*ABOUT THIS TASK*. Look over the listing below and work out how many lines have the word "flushClean". Write only that number.
----
-- ==== Sys2Proof/Laws/KeepsFlush.lean ====
section
/-!
SUPPORT. What the operations of Machine/Flush.lean leave unchanged.
-/
namespace Sys2Proof.Machine

theorem State.flushStepFour_keeps (s : State) : Keeps 0xca57fe315a2 s (State.flushStepFour s) := by
  unfold State.flushStepFour
  repeat' first
    | exact Eq.refl _
    | exact fun _ => Eq.refl _
    | with_reducible exact Keeps.refl _ _
    | assumption
    | with_reducible apply Keeps.after (State.commitLine_keeps _ _)
    | with_reducible apply Keeps.after (State.sealPage_keeps _ _)
    | with_reducible apply Keeps.after (State.copyOut_keeps _ _)
    | with_reducible apply Keeps.after (State.modFlush_keeps _ _ )
    | with_reducible apply Keeps.after (State.flushProgress_keeps _)
    | with_reducible apply Keeps.after (State.flushPatches_keeps _ _)
    | with_reducible apply Keeps.after (State.flushAdvance_keeps _)
    | with_reducible refine Keeps.foldl (fun _ _ => ?_) _ ?_
    | with_reducible refine Keeps.foldlFst (fun _ _ _ => ?_) _ ?_
    | with_reducible refine Keeps.foldlSnd (fun _ _ _ => ?_) _ ?_
    | with_reducible refine Keeps.ite ?_ ?_
    | split
    | extract_lets -merge
    | rintro _ ⟨⟩
    | with_reducible apply Keeps.getD
    | contradiction
    | intro _ _
    | refine Keeps.fst ?_ (by with_reducible assumption)
    | dsimp +zetaDelta only

theorem State.flushRow_keeps (s : State) (a1 : Nat) : Keeps 0xc0008030522 s (State.flushRow s a1) := by
  unfold State.flushRow
  repeat' first
    | exact Eq.refl _
    | exact fun _ => Eq.refl _
    | with_reducible exact Keeps.refl _ _
    | assumption
    | with_reducible apply Keeps.after (State.approxNote_keeps _ _)
    | with_reducible apply Keeps.after (State.setLedger_keeps _ _ _)
    | with_reducible refine Keeps.foldl (fun _ _ => ?_) _ ?_
    | with_reducible refine Keeps.foldlFst (fun _ _ _ => ?_) _ ?_
    | with_reducible refine Keeps.foldlSnd (fun _ _ _ => ?_) _ ?_
    | with_reducible refine Keeps.ite ?_ ?_
    | split
    | extract_lets -merge
    | rintro _ ⟨⟩
    | with_reducible apply Keeps.getD
    | contradiction
    | intro _ _
    | refine Keeps.fst ?_ (by with_reducible assumption)
    | dsimp +zetaDelta only

theorem State.flushFrameClose_keeps (a0 : Frame) (s : State) : Keeps 0xc000c030522 s (State.flushFrameClose a0 s) := by
  unfold State.flushFrameClose
  repeat' first
    | exact Eq.refl _
    | exact fun _ => Eq.refl _
    | with_reducible exact Keeps.refl _ _
    | assumption
    | with_reducible apply Keeps.after (State.boltClose_keeps _ _)
    | with_reducible apply Keeps.after (State.setFrame_keeps _ _)
    | with_reducible refine Keeps.foldl (fun _ _ => ?_) _ ?_
    | with_reducible refine Keeps.foldlFst (fun _ _ _ => ?_) _ ?_
    | with_reducible refine Keeps.foldlSnd (fun _ _ _ => ?_) _ ?_
    | with_reducible refine Keeps.ite ?_ ?_
    | split
    | extract_lets -merge
    | rintro _ ⟨⟩
    | with_reducible apply Keeps.getD
    | contradiction
    | intro _ _
    | refine Keeps.fst ?_ (by with_reducible assumption)
    | dsimp +zetaDelta only

theorem State.flushParity_keeps (s : State) (a1 : Frame) : Keeps 0xc004c030522 s (State.flushParity s a1) := by
  unfold State.flushParity
  repeat' first
    | exact Eq.refl _
    | exact fun _ => Eq.refl _
    | with_reducible exact Keeps.refl _ _
    | assumption
    | with_reducible apply Keeps.after (State.storePage_keeps _ _ _)
    | with_reducible apply Keeps.after (State.flushFrameClose_keeps _ _)
    | with_reducible apply Keeps.after (State.bastRelease_keeps _)
    | with_reducible refine Keeps.foldl (fun _ _ => ?_) _ ?_
    | with_reducible refine Keeps.foldlFst (fun _ _ _ => ?_) _ ?_
    | with_reducible refine Keeps.foldlSnd (fun _ _ _ => ?_) _ ?_
    | with_reducible refine Keeps.ite ?_ ?_
    | split
    | extract_lets -merge
    | rintro _ ⟨⟩
    | with_reducible apply Keeps.getD
    | contradiction
    | intro _ _
    | refine Keeps.fst ?_ (by with_reducible assumption)
    | dsimp +zetaDelta only

theorem State.flushInForce_keeps (s : State) : Keeps 0xca57fe315a2 s (State.flushInForce s) := by
  unfold State.flushInForce
  repeat' first
    | exact Eq.refl _
    | exact fun _ => Eq.refl _
    | with_reducible exact Keeps.refl _ _
    | assumption
    | with_reducible apply Keeps.after (State.pageInForce_keeps _ _ _)
    | with_reducible refine Keeps.foldl (fun _ _ => ?_) _ ?_
    | with_reducible refine Keeps.foldlFst (fun _ _ _ => ?_) _ ?_
    | with_reducible refine Keeps.foldlSnd (fun _ _ _ => ?_) _ ?_
    | with_reducible refine Keeps.ite ?_ ?_
    | split
    | extract_lets -merge
    | rintro _ ⟨⟩
    | with_reducible apply Keeps.getD
    | contradiction
    | intro _ _
    | refine Keeps.fst ?_ (by with_reducible assumption)
    | dsimp +zetaDelta only

theorem State.flushClean_keeps (s : State) : Keeps 0x2000000 s (State.flushClean s) := by
  unfold State.flushClean
  repeat' first
    | exact Eq.refl _
    | exact fun _ => Eq.refl _
    | with_reducible exact Keeps.refl _ _
    | assumption
    | with_reducible apply Keeps.after (State.modCache_keeps _ _ )
    | with_reducible refine Keeps.ite ?_ ?_
    | split
    | extract_lets -merge
    | rintro _ ⟨⟩
    | with_reducible apply Keeps.getD
    | contradiction
    | intro _ _
    | refine Keeps.fst ?_ (by with_reducible assumption)
    | dsimp +zetaDelta only

theorem State.flushRecord_keeps (s : State) : Keeps 0x40504030522 s (State.flushRecord s) := by
  unfold State.flushRecord
  repeat' first
    | exact Eq.refl _
    | exact fun _ => Eq.refl _
    | with_reducible exact Keeps.refl _ _
    | assumption
    | with_reducible apply Keeps.after (State.anchorWrite_keeps _)
    | with_reducible apply Keeps.after (State.lifetime_keeps _ _)
    | with_reducible apply Keeps.after (State.hamFlushB_keeps _)
    | with_reducible apply Keeps.after (State.hamper_keeps _ _ _ _)
    | with_reducible apply Keeps.after (State.setF_keeps _ _ _)
    | with_reducible refine Keeps.ite ?_ ?_
    | split
    | extract_lets -merge
    | rintro _ ⟨⟩
    | with_reducible apply Keeps.getD
    | contradiction
    | intro _ _
    | refine Keeps.fst ?_ (by with_reducible assumption)
    | dsimp +zetaDelta only

theorem State.gpfAnswer_keeps (s : State) : Keeps 0x40020000000 s (State.gpfAnswer s) := by
  unfold State.gpfAnswer
  repeat' first
    | exact Eq.refl _
    | exact fun _ => Eq.refl _
    | with_reducible exact Keeps.refl _ _
    | assumption
    | with_reducible apply Keeps.after (State.modFlush_keeps _ _ )
    | with_reducible apply Keeps.after (State.emit_keeps _ _)
    | with_reducible refine Keeps.foldl (fun _ _ => ?_) _ ?_
    | with_reducible refine Keeps.foldlFst (fun _ _ _ => ?_) _ ?_
    | with_reducible refine Keeps.foldlSnd (fun _ _ _ => ?_) _ ?_
    | with_reducible refine Keeps.ite ?_ ?_
    | split
    | extract_lets -merge
    | rintro _ ⟨⟩
    | with_reducible apply Keeps.getD
    | contradiction
    | intro _ _
    | refine Keeps.fst ?_ (by with_reducible assumption)
    | dsimp +zetaDelta only

end Sys2Proof.Machine
end

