theorem State.causeShow_keeps (a0 : Nat) (s : State) : Keeps 0x40000130522 s (State.causeShow a0 s) := by
  unfold State.causeShow
  repeat' first
    | exact Eq.refl _
    | exact fun _ => Eq.refl _
    | with_reducible exact Keeps.refl _ _
    | assumption
    | with_reducible apply Keeps.after (State.startCause_keeps _ _ _)
    | with_reducible apply Keeps.after (State.planFire_keeps _)
    | with_reducible apply Keeps.after (State.causeClear_keeps _)
    | with_reducible refine Keeps.ite ?_ ?_
    | split
    | extract_lets -merge
    | rintro _ ⟨⟩
    | with_reducible apply Keeps.getD
    | contradiction
    | intro _ _
    | refine Keeps.fst ?_ (by with_reducible assumption)
    | dsimp +zetaDelta only

theorem State.mappedNow_keeps (s : State) : Keeps 0x8000002 s (State.mappedNow s) := by
  unfold State.mappedNow
  repeat' first
    | exact Eq.refl _
    | exact fun _ => Eq.refl _
    | with_reducible exact Keeps.refl _ _
    | assumption
    | with_reducible apply Keeps.after (State.setF_keeps _ _ _)
    | with_reducible apply Keeps.after (State.modMed_keeps _ _ )
    | with_reducible refine Keeps.ite ?_ ?_
    | split
    | extract_lets -merge
    | rintro _ ⟨⟩
    | with_reducible apply Keeps.getD
    | contradiction
    | intro _ _
    | refine Keeps.fst ?_ (by with_reducible assumption)
    | dsimp +zetaDelta only

theorem State.copyBRead_keeps (s : State) : Keeps 0x20002 s (State.copyBRead s) := by
  unfold State.copyBRead
  repeat' first
    | exact Eq.refl _
    | exact fun _ => Eq.refl _
    | with_reducible exact Keeps.refl _ _
    | assumption
    | with_reducible apply Keeps.after (State.putHam_keeps _ _)
    | with_reducible apply Keeps.after (State.hamRegs_keeps _)
    | with_reducible refine Keeps.foldl (fun _ _ => ?_) _ ?_
    | with_reducible refine Keeps.foldlFst (fun _ _ _ => ?_) _ ?_
    | with_reducible refine Keeps.foldlSnd (fun _ _ _ => ?_) _ ?_
    | with_reducible refine Keeps.ite ?_ ?_
    | split
    | extract_lets -merge
    | rintro _ ⟨⟩
    | with_reducible apply Keeps.getD
    | contradiction
    | intro _ _
    | refine Keeps.fst ?_ (by with_reducible assumption)
    | dsimp +zetaDelta only

theorem State.stepSix_keeps (s : State) : Keeps 0x42508130522 s (State.stepSix s) := by
  unfold State.stepSix
  repeat' first
    | exact Eq.refl _
    | exact fun _ => Eq.refl _
    | with_reducible exact Keeps.refl _ _
    | assumption
    | with_reducible apply Keeps.after (State.keyStoreRead_keeps _)
    | with_reducible apply Keeps.after (State.copyBRead_keeps _)
    | with_reducible apply Keeps.after (State.stepDone_keeps _ _)
    | with_reducible apply Keeps.after (State.mappedNow_keeps _)
    | with_reducible apply Keeps.after (State.causeClear_keeps _)
    | with_reducible apply Keeps.after (State.modStart_keeps _ _ )
    | with_reducible apply Keeps.after (State.modSpl_keeps _ _ ?_)
    | with_reducible apply Keeps.after (State.causeShow_keeps _ _)
    | with_reducible refine Keeps.ite ?_ ?_
    | split
    | extract_lets -merge
    | rintro _ ⟨⟩
    | with_reducible apply Keeps.getD
    | contradiction
    | intro _ _
    | refine Keeps.fst ?_ (by with_reducible assumption)
    | dsimp +zetaDelta only

theorem State.stepTwoDone_keeps (s : State) : Keeps 0x40000102802 s (State.stepTwoDone s) := by
  unfold State.stepTwoDone
  repeat' first
    | exact Eq.refl _
    | exact fun _ => Eq.refl _
    | with_reducible exact Keeps.refl _ _
    | assumption
    | with_reducible apply Keeps.after (State.stepDone_keeps _ _)
    | with_reducible apply Keeps.after (State.modPace_keeps _ _ )
    | with_reducible apply Keeps.after (State.avsSend_keeps _ _)
    | with_reducible apply Keeps.after (State.powerUpBegin_keeps _)
    | with_reducible refine Keeps.ite ?_ ?_
    | split
    | extract_lets -merge
    | rintro _ ⟨⟩
    | with_reducible apply Keeps.getD
    | contradiction
    | intro _ _
    | refine Keeps.fst ?_ (by with_reducible assumption)
    | dsimp +zetaDelta only

theorem State.reevaluate_keeps (s : State) : Keeps 0xcbd7ff33da2 s (State.reevaluate s) := by
  unfold State.reevaluate
  repeat' first
    | exact Eq.refl _
    | exact fun _ => Eq.refl _
    | with_reducible exact Keeps.refl _ _
    | assumption
    | with_reducible apply Keeps.after (State.startCause_keeps _ _ _)
    | with_reducible apply Keeps.after (State.modStart_keeps _ _ )
    | with_reducible apply Keeps.after (State.causeClear_keeps _)
    | with_reducible apply Keeps.after (State.stepTwoDone_keeps _)
    | with_reducible apply Keeps.after (State.adoptAll_keeps _)
    | with_reducible apply Keeps.after (State.stepSix_keeps _)
    | with_reducible apply Keeps.after (State.stepDone_keeps _ _)
    | with_reducible apply Keeps.after (State.causeShow_keeps _ _)
    | with_reducible refine Keeps.ite ?_ ?_
    | split
    | extract_lets -merge
    | rintro _ ⟨⟩
    | with_reducible apply Keeps.getD
    | contradiction
    | intro _ _
    | refine Keeps.fst ?_ (by with_reducible assumption)
    | dsimp +zetaDelta only

end Sys2Proof.Machine
end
----
*RESPONSE*. 2